• _TASK OBJECTIVE_
Both the line with "0x008 => statusWord s" and the line with "0x048 => s.blk2" in the records below must appear in the output, along with every line between them, exactly and with nothing added.

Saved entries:
--- START ---
-- ==== Sys2Proof/Word.lean ====
section
/-! DEFINITION. The two bit widths of the hardware: 32-bit registers and command words (spec R8, R120)
and 8-bit cells (spec R7). -/

namespace Sys2Proof

/-- A cell of buffer memory or a lane of the block register: 8 bits (R7, R15). -/
abbrev Byte := BitVec 8

/-- A register or a command word: 32 bits (R8, R120). -/
abbrev Word := BitVec 32

end Sys2Proof
end

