-- ==== Sys2Proof/Syntax.lean ====
section
/-! DEFINITION. The command set BXC-1 (spec R123): one constructor per row of the opcode table. A
command word has no operand field (R122), so no constructor has an argument. -/

namespace Sys2Proof

/-- The seven commands of R123. -/
inductive Instr where
  /-- NOP, OP 0x0 (R161). -/
  | nop
  /-- XL.ENC, OP 0x1 (R190). -/
  | xlEnc
  /-- XL.DEC, OP 0x2 (R191). -/
  | xlDec
  /-- XL.ENCB, OP 0x3 (R192). -/
  | xlEncB
  /-- XL.DECB, OP 0x4 (R193). -/
  | xlDecB
  /-- RPK.ENC, OP 0x5 (R239). -/
  | rpkEnc
  /-- RPK.DEC, OP 0x6 (R246). -/
  | rpkDec
  deriving DecidableEq, Repr

end Sys2Proof
end

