-- ==== Sys2Proof/Machine/Operands.lean ====
section
/-! DEFINITION. The operands of the commands (spec R122): the latched source, destination and length
(R60), the lanes of the block register (R52), the checks made on them at the CMD write (R151,
R153–R155), and the frame every command's steps share (R157). -/

namespace Sys2Proof.Machine

/-! ### Lengths and ranges -/

/-- `OutLen(d, n)` (R153). -/
def outLen (d : Instr) (n : Nat) : Nat :=
  match d with
  | .nop => 0
  | .xlEnc => n
  | .xlDec => n
  | .xlEncB => 16
  | .xlDecB => 16
  | .rpkEnc => (4 * n + 2) / 3
  | .rpkDec => (3 * n) / 4

/-- The memory commands, the only ones whose ranges are checked (R151, R304). -/
def usesBuffer : Instr → Bool
  | .nop => false
  | .xlEnc => true
  | .xlDec => true
  | .xlEncB => false
  | .xlDecB => false
  | .rpkEnc => true
  | .rpkDec => true

/-- `RangeOK(src, n, dst, out)`, on unbounded integers (R154). -/
def rangeOK (bufSize src n dst out : Nat) : Bool :=
  decide (src + n ≤ bufSize) && decide (dst + out ≤ bufSize)

/-- `Overlap(src, n, dst, out)` (R155). -/
def overlap (src n dst out : Nat) : Bool :=
  decide (0 < n) && decide (0 < out) && decide (src < dst + out) && decide (dst < src + n)

/-- The CMD write of the decoded command `d` while BUSY = 0: the checks of R151 in their order (the
first that fails decides, R310), then acceptance. -/
def present (d : Instr) (s : State) : State :=
  let n := s.len.toNat
  let out := outLen d n
  if usesBuffer d && !rangeOK s.cfg.bufSize s.src.toNat n s.dst.toNat out then reject .range s
  else if usesBuffer d && overlap s.src.toNat n s.dst.toNat out then reject .overlap s
  else accept d out s

/-- Every step of command `d` (R151, R157): presented while BUSY = 0; while BUSY = 1 its micro-step
if PROGRESS < OUTLEN, otherwise the completion step. Log 12. -/
def lifecycle (d : Instr) (micro : State → Result) (s : State) : Result :=
  if s.statusBusy then
    if s.progress.toNat < s.outlen.toNat then micro s else .next (complete s)
  else .next (present d s)

/-! ### Source and destination cells -/

/-- The BUFMEM address of source cell `k` of the running operation (R60, R88). -/
def srcCell (s : State) (k : Nat) : Nat := s.srcL.toNat + k

/-- The BUFMEM address of destination cell `k` of the running operation (R60, R88). -/
def dstCell (s : State) (k : Nat) : Nat := s.dstL.toNat + k

/-- The repacker's `rd(k)` (R234): source cell `k`, and 0 with no access at or beyond LEN_L. -/
def readSource (k : Nat) (s : State) : Except Fault (Byte × State) :=
  if k < s.lenL.toNat then memRead (srcCell s k) s else .ok (0, s)

/-- `rd(i − 1)` (R233); a cursor with no prior byte is ruled out by R238 and faults here (log 13). -/
def readPrior (i : Nat) (s : State) : Except Fault (Byte × State) :=
  match i with
  | 0 => .error .noPriorSourceCell
  | k + 1 => readSource k s

/-! ### The block register -/

/-- Word `i` of the block register, BLKi (R52). -/
def blkWord (s : State) (i : Nat) : Word :=
  match i with
  | 0 => s.blk0
  | 1 => s.blk1
  | 2 => s.blk2
  | _ => s.blk3

/-- Lane `l` of the block register: bits `8·(l mod 4)+7` to `8·(l mod 4)` of BLK(l div 4) (R52). -/
def State.lane (s : State) (l : Fin 16) : Byte :=
  (blkWord s (l.val / 4)).extractLsb' (8 * (l.val % 4)) 8

/-- A lane function applied to the four lanes of one word (R52, R180). -/
def mapWordLanes (f : Byte → Byte) (w : Word) : Word :=
  f (w.extractLsb' 24 8) ++ f (w.extractLsb' 16 8) ++ f (w.extractLsb' 8 8) ++ f (w.extractLsb' 0 8)

/-- A lane function applied to all 16 lanes together (R189). -/
def mapLanes (f : Byte → Byte) (s : State) : State :=
  { s with
    blk0 := mapWordLanes f s.blk0
    blk1 := mapWordLanes f s.blk1
    blk2 := mapWordLanes f s.blk2
    blk3 := mapWordLanes f s.blk3 }

end Sys2Proof.Machine
end

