-- ==== Sys2Proof/Machine/Bus.lean ====
section
/-! DEFINITION. The host's bus accesses (spec R81–R90, R95–R98): the register region (R32–R53), the
buffer region, the CMD write (R151), and where the two regions lie in the host's address space
(R80, R91). -/

namespace Sys2Proof.Machine

/-! ### The register map -/

/-- ID, the identification constant (R35). -/
def idValue : Word := 0x0B640001

/-- What a register read returns (R32): CMD and the reserved offsets read 0 (R33, R36). -/
def readRegister (off : Nat) (s : State) : Word :=
  match off with
  | 0x000 => idValue
  | 0x004 => 0
  | 0x008 => statusWord s
  | 0x00C => errWord s
  | 0x010 => intenWord s
  | 0x014 => s.src
  | 0x018 => s.dst
  | 0x01C => s.len
  | 0x020 => s.outlen
  | 0x024 => s.progress
  | 0x028 => s.ecur
  | 0x02C => s.dcur
  | 0x030 => phaseWord s
  | 0x040 => s.blk0
  | 0x044 => s.blk1
  | 0x048 => s.blk2
  | 0x04C => s.blk3
  | _ => 0

/-- The offsets of BLK0 to BLK3 (R32). -/
def isBlkOffset (off : Nat) : Bool :=
  off == 0x040 || off == 0x044 || off == 0x048 || off == 0x04C

/-- A write to a register other than CMD (R32): a read-only register, a read-only field and a reserved
offset ignore it (R33, R34), and BLKi takes four lanes at once (R53). -/
def writeRegister (off : Nat) (v : Word) (s : State) : State :=
  match off with
  | 0x008 => writeStatus v s
  | 0x00C => writeErr v s
  | 0x010 => writeInten v s
  | 0x014 => { s with src := v }
  | 0x018 => { s with dst := v }
  | 0x01C => { s with len := v }
  | 0x040 => { s with blk0 := v }
  | 0x044 => { s with blk1 := v }
  | 0x048 => { s with blk2 := v }
  | 0x04C => { s with blk3 := v }
  | _ => s

/-- The offset of CMD (R32, R36). -/
def cmdOffset : Nat := 0x004

/-- The offset of STATUS (R32, R37). -/
def statusOffset : Nat := 0x008

/-- The CMD write (R151): BUSYCMD while an operation runs, ILLCMD for an illegal word, otherwise the
command is presented. -/
def writeCommand (w : Word) (s : State) : Result :=
  if s.statusBusy then .next (reject .busyCmd s)
  else
    match decode w with
    | .error _ => .next (reject .illCmd s)
    | .ok i => exec i s

/-! ### Legality -/

/-- A legal access of the register region (R81). -/
def regAccessLegal (off n : Nat) : Bool :=
  n == 4 && off % 4 == 0 && decide (off < 0x100)

/-- A legal access of the buffer region (R82). -/
def bufAccessLegal (c : Config) (off n : Nat) : Bool :=
  (n == 1 || n == 2 || n == 4) && off % n == 0 && decide (off + n ≤ c.bufSize)

/-! ### The accesses -/

/-- The reply on the bus to an access that completed. -/
def reply (r : BusReply) (s : State) : State := { s with bus := r }

/-- A read that returns the bytes `r.1`, little-endian (R85), leaving the state `r.2`. -/
def replyBytes (r : List Byte × State) : State := reply (.data (wordOfBytes r.1)) r.2

/-- One host bus access, an indivisible host step. Legality comes first: an illegal access is a
BusError and changes nothing (R84, R308; log 10). While BUSY = 1 a read of BUF or BLK returns draws
(R97) and a write of them is discarded with BUSYWR (R98, R307). -/
def hostAccess (a : HostAccess) (s : State) : Result :=
  match a with
  | .read .reg off n =>
    if !regAccessLegal off n then .next (reply .busError s)
    else if s.statusBusy && isBlkOffset off then .next (replyBytes (drawBytes 4 s))
    else .next (reply (.data (readRegister off s)) s)
  | .write .reg off n v =>
    if !regAccessLegal off n then .next (reply .busError s)
    else if off = cmdOffset then writeCommand v (reply .written s)
    else if s.statusBusy && isBlkOffset off then .next (recordError .busyWr (reply .written s))
    else .next (writeRegister off v (reply .written s))
  | .read .buf off n =>
    if !bufAccessLegal s.cfg off n then .next (reply .busError s)
    else if s.statusBusy then .next (replyBytes (drawBytes n s))
    else .next (replyBytes (fetchBytes n off s))
  | .write .buf off n v =>
    if !bufAccessLegal s.cfg off n then .next (reply .busError s)
    else if s.statusBusy then .next (recordError .busyWr (reply .written s))
    else .next (reply .written { s with mem := s.mem.setBytes off (bytesOfWord n v) })

/-! ### The host's address space -/

/-- The host address of an offset of a region (R80, R91). -/
def hostAddress (c : Config) : Region → Nat → Nat
  | .reg, off => c.regBase + off
  | .buf, off => c.bufBase + off

/-- The region and offset a host address reaches: REG is 256 bytes at REG_BASE, BUF is BUF_SIZE bytes
at BUF_BASE (R80). An address in neither is not the block's. Log 21 for windows that overlap. -/
def regionOf (c : Config) (a : Nat) : Option (Region × Nat) :=
  if c.regBase ≤ a ∧ a < c.regBase + 0x100 then some (.reg, a - c.regBase)
  else if c.bufBase ≤ a ∧ a < c.bufBase + c.bufSize then some (.buf, a - c.bufBase)
  else none

end Sys2Proof.Machine
end

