-- ==== Sys2Proof/Machine/HostProc.lean ====
section
/-! DEFINITION. The host's side of the spec: the notation of R126 and R127 as inputs, and the host
procedures ENCODE and DECODE (R280–R283) as lists of inputs. -/

namespace Sys2Proof.Machine

/-! ### Host notation (R126, R127) -/

/-- `WR <reg>, v` at the register's offset. -/
def hostWR (off : Nat) (v : Word) : Input := .access (.write .reg off 4 v)

/-- `RD <reg>`. -/
def hostRD (off : Nat) : Input := .access (.read .reg off 4)

/-- `SB a, v`. -/
def hostSB (a : Nat) (v : Byte) : Input := .access (.write .buf a 1 (v.setWidth 32))

/-- `SH a, v`. -/
def hostSH (a : Nat) (v : BitVec 16) : Input := .access (.write .buf a 2 (v.setWidth 32))

/-- `SW a, v`. -/
def hostSW (a : Nat) (v : Word) : Input := .access (.write .buf a 4 v)

/-- `LB a`. -/
def hostLB (a : Nat) : Input := .access (.read .buf a 1)

/-- `LH a`. -/
def hostLH (a : Nat) : Input := .access (.read .buf a 2)

/-- `LW a`. -/
def hostLW (a : Nat) : Input := .access (.read .buf a 4)

/-- `STR a, "<text>"`: one SB per character, in order. -/
def hostSTR : Nat → List Byte → List Input
  | _, [] => []
  | a, b :: bs => hostSB a b :: hostSTR (a + 1) bs

/-- A command's pseudo-instruction: `WR CMD, <its command word>`. -/
def hostCommand (i : Instr) : Input := commandInput (encode i)

/-- `CLR`: clear DONE and every error bit. -/
def hostCLR : List Input := [hostWR 0x008 0x2, hostWR 0x00C 0x3F]

/-- `WAIT`, with the block's turns after each poll that finds BUSY = 1 (log 8). -/
def hostWAIT (turns : List Nat) : Input := .wait turns

/-- `RUN <op>, <src>, <dst>, <len>` (R127), with the block's turns that the scheduler gives inside it
(R150): the head of the list, 0 if there is none, between the CMD write and WAIT's first poll, the rest
between the polls of WAIT. DESIGN CHOICE, log 8: this form of the schedule, and that RUN names no turn
before the CMD write, where the block is idle and a turn would change nothing. -/
def hostRUN (i : Instr) (src dst len : Nat) (turns : List Nat) : List Input :=
  [hostWR 0x014 (BitVec.ofNat 32 src), hostWR 0x018 (BitVec.ofNat 32 dst),
      hostWR 0x01C (BitVec.ofNat 32 len), hostCommand i]
    ++ List.replicate (turns.headD 0) .blockTurn ++ [hostWAIT turns.tail]

/-! ### Padding -/

/-- The code of `=` (R14). -/
def padChar : Byte := 0x3D

/-- `PadCount(n) = [0, 2, 1][n mod 3]` (R281). -/
def padCount (n : Nat) : Nat :=
  match n % 3 with
  | 0 => 0
  | 1 => 2
  | _ => 1

/-- How many `=` stand at the head of a list, at most `cap`. -/
def leadingPads : Nat → List Byte → Nat
  | 0, _ => 0
  | _ + 1, [] => 0
  | cap + 1, c :: cs => if c = padChar then leadingPads cap cs + 1 else 0

/-- `StripCount(T)`: the `=` at the end of T, at most 2 (R283). -/
def stripCount (text : List Byte) : Nat := leadingPads 2 text.reverse

/-! ### The procedures -/

/-- ENCODE(B) (R280), steps 1 to 5, with the buffers at IN, SYM and OUT; ERR is read after each RUN.
The two lists are the block's turns inside the two RUNs. Logs 8 and 20. -/
def encodeProcedure (inA symA outA : Nat) (bs : List Byte) (turns₁ turns₂ : List Nat) : List Input :=
  let n := bs.length
  let m := outLen .rpkEnc n
  hostSTR inA bs
    ++ hostRUN .rpkEnc inA symA n turns₁ ++ [hostRD 0x00C]
    ++ hostRUN .xlEnc symA outA m turns₂ ++ [hostRD 0x00C]
    ++ hostSTR (outA + m) (List.replicate (padCount n) padChar)

/-- The length of ENCODE's result (R280, step 6). -/
def encodeResultLength (n : Nat) : Nat := outLen .rpkEnc n + padCount n

/-- DECODE(T) (R282), steps 1 to 3, with the buffers at IN, SYM and OUT; ERR is read after each RUN.
The two lists are the block's turns inside the two RUNs. Logs 8 and 20. -/
def decodeProcedure (inA symA outA : Nat) (text : List Byte) (turns₁ turns₂ : List Nat) :
    List Input :=
  let m := text.length
  hostSTR inA text
    ++ hostRUN .xlDec inA symA m turns₁ ++ [hostRD 0x00C]
    ++ hostRUN .rpkDec symA outA m turns₂ ++ [hostRD 0x00C]

/-- The length `r` of DECODE's result (R282, steps 4 and 5); subtraction stops at 0. -/
def decodeResultLength (text : List Byte) : Nat :=
  outLen .rpkDec text.length - stripCount text

/-- Step 6 of both procedures: BUFMEM bytes `a` to `a + n − 1`, none for a byte nothing has written. -/
def bufferBytes (m : Memory) (a n : Nat) : List (Option Byte) :=
  (List.range n).map (fun k => m.get (a + k))

end Sys2Proof.Machine
end

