theorem ends_of_idle {s : State} (h : s.statusBusy = false) : Ends s := ⟨0, s, rfl, h⟩

section
variable {n : Nat}

/-- Every operation of the invariant with fewer than `n` micro-steps left ends. -/
def EndsBelow (n : Nat) : Prop :=
  ∀ s : State, s.Inv → s.statusBusy = true → s.microStepsLeft < n → Ends s

/-- A step of the block takes the operation nearer to its end. -/
theorem ends_of_blockStep (hn : EndsBelow n) {s : State} (hi : s.Inv) (hbusy : s.statusBusy = true)
    (hleft : s.microStepsLeft = n) {l : List Input}
    (h : step s = exec s.opL { s with inputs := l }) :
    Ends s := by
  have hi' := hi.with_inputs l
  rcases hi'.exec_opL hbusy with ⟨hp, u, hu, hmicro⟩ | ⟨-, hu⟩
  · have hcount : s.microStepsLeft = u.microStepsLeft + 1 := hmicro.microStepsLeft_eq hi' hbusy hp
    exact ends_of_step (h.trans hu) (hn u hmicro.inv hmicro.busy (by omega))
  · exact ends_of_step (h.trans hu) (ends_of_idle rfl)

/-- The operation ends if the block gets a turn next. -/
theorem ends_of_blockTurn (hn : EndsBelow n) {s : State} (hi : s.Inv) (hbusy : s.statusBusy = true)
    (hleft : s.microStepsLeft = n) {l : List Input} (hin : s.inputs = .blockTurn :: l) : Ends s :=
  ends_of_blockStep hn hi hbusy hleft (step_blockTurn_busy hin hbusy)

/-- The loop of WAIT gives the block a turn, or its list of turns becomes shorter (R127). -/
theorem ends_of_wait (hn : EndsBelow n) (turns : List Nat) (rest : List Input) : ∀ s : State,
    s.Inv → s.statusBusy = true → s.microStepsLeft = n → s.inputs = .wait turns :: rest →
    Ends s := by
  induction turns with
  | nil =>
    intro s hi hbusy hleft hin
    exact ends_of_step (step_wait_busy hin hbusy) (ends_of_blockTurn hn
      (hi.with_poll _ _) hbusy hleft rfl)
  | cons m turns ih =>
    intro s hi hbusy hleft hin
    refine ends_of_step (step_wait_busy hin hbusy) ?_
    cases m with
    | zero => exact ih _ (hi.with_poll _ _) hbusy hleft rfl
    | succ m => exact ends_of_blockTurn hn (hi.with_poll _ _) hbusy hleft rfl

/-- Whatever inputs are pending, they are used up or the block gets a turn. -/
theorem ends_of_inputs (hn : EndsBelow n) (l : List Input) : ∀ s : State,
    s.Inv → s.statusBusy = true → s.microStepsLeft = n → s.inputs = l → Ends s := by
  induction l with
  | nil =>
    intro s hi hbusy hleft hin
    refine ends_of_blockStep hn hi hbusy hleft (l := []) ?_
    rw [step_no_input_busy hin hbusy, ← hin]
  | cons i rest ih =>
    intro s hi hbusy hleft hin
    cases i with
    | access a =>
      obtain ⟨e, d, p, q, x, y, z, n, r, h, he, hd⟩ :=
        hostAccess_busy a (s := { s with inputs := rest }) hbusy
      have hinv := hi.with_host_fields e d p q x y z s.blk0 s.blk1 s.blk2 s.blk3 n rest r
        (he hi.no_phase_error) fun hb => hd (hi.busy_not_done hb)
      exact ends_of_step ((step_access hin).trans h) (ih _ hinv hbusy hleft rfl)
    | wait turns => exact ends_of_wait hn turns rest s hi hbusy hleft hin
    | waitIrq =>
      by_cases hirq : s.irq = true
      · exact ends_of_step (t := { s with inputs := rest })
          (by simp [step, nextStep, hin, hostWaitIrq, hirq])
          (ih _ (hi.with_inputs rest) hbusy hleft rfl)
      · refine ends_of_blockStep hn hi hbusy hleft (l := s.inputs) ?_
        rw [show step s = blockStep s by simp [step, nextStep, hin, hostWaitIrq, hirq], blockStep,
          if_pos hbusy]
    | blockTurn => exact ends_of_blockTurn hn hi hbusy hleft hin
    | reset => exact ends_of_step (step_reset hin) (ends_of_idle rfl)

end

/-- Settles O38: by induction on the micro-steps left, and below it on the pending inputs. -/
theorem runningOperationEndsUnderEveryHost : Obligations.RunningOperationEndsUnderEveryHost := by
  have hall : ∀ n, EndsBelow n := by
    intro n
    induction n with
    | zero => intro s _ _ h; omega
    | succ n ih =>
      intro s hi hbusy hlt
      rcases Nat.lt_succ_iff_lt_or_eq.mp hlt with h | h
      · exact ih s hi hbusy h
      · exact ends_of_inputs ih s.inputs s hi hbusy h rfl
  intro s hi hbusy
  exact hall (s.microStepsLeft + 1) s hi hbusy (Nat.lt_succ_self _)

end Sys2Proof.Machine
end

section
/-! One micro-step of each command on any source bytes, and its frame (R190–R194, R233–R246). -/

namespace Sys2Proof.Machine

/-- A busy block below OUTLEN takes the micro-step of the command (R157). -/
theorem exec_micro (i : Instr) {s : State} (h : s.statusBusy = true)
    (hp : s.progress.toNat < s.outlen.toNat) : exec i s = microOf i s := by
  rw [exec_eq_lifecycle, lifecycle_micro h hp]

/-! ### The Block Translator -/

/-- Settles O22: the cells read are `cells`, and the block written is their image (R190, R194). -/
theorem translationMicroStep : Obligations.TranslationMicroStep := by
  intro d f s base cnt hd hbusy hbase hlt hcnt hsrc hdst
  have hmicro : microOf d = translateBlock f := by
    rcases hd with ⟨rfl, rfl⟩ | ⟨rfl, rfl⟩ <;> rfl
  obtain ⟨cells, n, hlen, hstep, hcells⟩ :=
    translateBlock_spec (f := f) hbase hcnt (by omega) (by omega)
  have houtside := Memory.sameOutside_setBytes s.mem (s.dstL.toNat + base) (cells.map f)
  rw [List.length_map, hlen] at houtside
  refine ⟨_, n, ?_, houtside, fun k hk => ⟨cells[k], ?_, fun b hb => ?_⟩⟩
  · rw [exec_micro d hbusy (hbase ▸ hlt), hmicro, hstep]
  · rw [Memory.get_setBytes_inside _ _ _ _ (by simpa [hlen] using hk), List.getElem_map]
  · have := hcells k b hk hb
    rwa [List.getElem?_eq_getElem (hlen ▸ hk), Option.some.injEq] at this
--- END ---
• _WRITTEN REPLY_
  | 0x008 => statusWord s
  | 0x00C => errWord s
  | 0x010 => intenWord s
  | 0x014 => s.src
  | 0x018 => s.dst
  | 0x01C => s.len
  | 0x020 => s.outlen
  | 0x024 => s.progress
  | 0x028 => s.ecur
  | 0x02C => s.dcur
  | 0x030 => phaseWord s
  | 0x040 => s.blk0
  | 0x044 => s.blk1
  | 0x048 => s.blk2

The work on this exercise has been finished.